== Segment start ==

-- ==== Sys2Proof/WellFormed.lean ====
section
/-! DEFINITION. Well-formed commands and command words (spec/30_encoding.md R80, R81, R84).  A command has no operand
field, so every term of Instr is well-formed; the checks are on the command WORD. -/

namespace Sys2Proof

/-- Every command is well-formed: R80 gives it no field that could be out of range. -/
def Instr.wellFormed : Instr → Bool
  | .gcd | .modinv | .modexp | .permute | .rotl | .xor | .rsaKeygen | .rsaEnc | .rsaDec
  | .sdesKeysched | .sdesEnc | .sdesDec | .sdesF => true

/-- The opcodes R81 lists (R84 repeats the list). -/
def listedOpcodes : List Nat := [0x01, 0x02, 0x03, 0x08, 0x09, 0x0A, 0x10, 0x11, 0x12, 0x20, 0x21, 0x22, 0x23]

/-- First check on a command word: RSVD = CMD[31:8] is 0 (R80, R84). -/
def reservedClear (w : Word) : Bool := w.toNat / 2 ^ 8 == 0

/-- Second check on a command word: OP = CMD[7:0] is one of R81's opcodes (R84). -/
def opcodeListed (w : Word) : Bool := listedOpcodes.contains (w.toNat % 2 ^ 8)

/-- A legal command word passes both checks; every other word is an illegal command (R84). -/
def legalCommandWord (w : Word) : Bool := reservedClear w && opcodeListed w

end Sys2Proof
end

== Segment end ==

#### Work to complete
Taking the material above as a whole, how many of its lines contain "toNat"? The reply should be that number alone.

#### Solution
2